*** THE RECORDS

-- ==== Sys2Proof/Machine/ExecBraid.lean ====
section
/-! DEFINITION. The meanings of the rows of the Braid links. -/

namespace Sys2Proof.Machine

/-- `BRAID_TRAINING_COMPLETE` (R171): Braid training ends with a chosen preset and the link up, or with failure. -/
def execBraidTrainingComplete (n : Fin 4) (partner : BraidPartner) (reports : Vector (BitVec 8) 8) (eye : BitVec 16) (laneMap taps skew
    : Vector Byte 8) (micros : Nat) (s : State) : Host.Outcome State Fault Refusal :=
  .next (s.whileClocked (fun s => s.braidComplete n partner (reports.toList.map (fun v => v.toNat)) eye.toNat laneMap.toList taps.toList skew.toList micros))

/-- `BRAID_TRAINING_TIMEOUT` (R173): A Braid training attempt exceeds 5 ms and fails. -/
def execBraidTrainingTimeout (n : Fin 4) (s : State) : Host.Outcome State Fault Refusal :=
  .next (s.whileClocked (fun s => s.braidFails n))

/-- `BRAID_TRAINING_RETRY` (R173): The 10 ms back-off expires and the single Braid training retry begins. -/
def execBraidTrainingRetry (n : Fin 4) (s : State) : Host.Outcome State Fault Refusal := .next (s.whileClocked (fun s => s.braidRetry n))

/-- `RETRAIN_INTERVAL` (R173): The retrain interval expires on a down link and a new training begins. -/
def execRetrainInterval (n : Fin 4) (s : State) : Host.Outcome State Fault Refusal := .next (s.whileClocked (fun s => s.braidAgain n))

/-- `BRAID_CLOCK_LOSS` (R174): The clock lane is lost for over 1 µs; CLOCK_LOSS sets and retraining starts. -/
def execBraidClockLoss (n : Fin 4) (s : State) : Host.Outcome State Fault Refusal := .next (s.whileClocked (fun s => (s.clockLost n).reclaimPartials))

/-- `BRAID_EYE_TRACKING` (R174): A lane moves its sampling delay one tap to follow its eye edges. -/
def execBraidEyeTracking (n : Fin 4) (lane : Fin 8) (up : Bool) (s : State) : Host.Outcome State Fault Refusal :=
  .next (s.whileClocked (fun s => s.braidTap n lane up))

/-- `FLIT_RECEIVE` (R176): A received flit is checked by CRC and sequence, accepted or NAKed. -/
def execFlitReceive (n : Fin 4) (flit : Vector Byte 80) (s : State) : Host.Outcome State Fault Refusal :=
  .next (s.whileClocked (fun s => (s.flitReceive n flit.toList).reclaimPartials))

/-- `NAK` (R176): A received NAK makes the transmitter resend every flit after the acknowledged sequence. -/
def execNak (n : Fin 4) (ack : BitVec 12) (s : State) : Host.Outcome State Fault Refusal :=
  .next (s.whileClocked (fun s => (s.flitNak n ack.toNat).reclaimPartials))

/-- `ACK_TIMEOUT` (R176): No acknowledgement advances within the Ack timeout; unacknowledged flits are replayed. -/
def execAckTimeout (n : Fin 4) (s : State) : Host.Outcome State Fault Refusal := .next (s.whileClocked (fun s => (s.ackTimesOut n).reclaimPartials))

/-- `OVERLAP_MESSAGE` (R178): An overlap message from the neighbour is matched to the local stitched line by LP. -/
def execOverlapMessage (n : Fin 4) (s : State) : Host.Outcome State Fault Refusal := .next (s.whileClocked (fun s => s.overlapReceive n))

/-- `REJOIN` (R182): A rejoin message names the strip at which the seam returns to stitched operation. -/
def execRejoin (n : Fin 4) (s : State) : Host.Outcome State Fault Refusal := .next (s.whileClocked (fun s => s.rejoinReceive n))

/-- `BLOB_EDGE_SUMMARY` (R275): A blob-edge summary from a Braid neighbour is matched and its MERGE and PARTIAL events taken. -/
def execBlobEdgeSummary (n : Fin 4) (s : State) : Host.Outcome State Fault Refusal := .next (s.whileClocked (fun s => s.summaryReceive n))

end Sys2Proof.Machine
end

******

PROBLEM REQUIREMENTS: Locate the word "received" in the entries, and copy every line where it is found.

ANSWER TO THE EXERCISE:
/-- `FLIT_RECEIVE` (R176): A received flit is checked by CRC and sequence, accepted or NAKed. -/
/-- `NAK` (R176): A received NAK makes the transmitter resend every flit after the acknowledged sequence. -/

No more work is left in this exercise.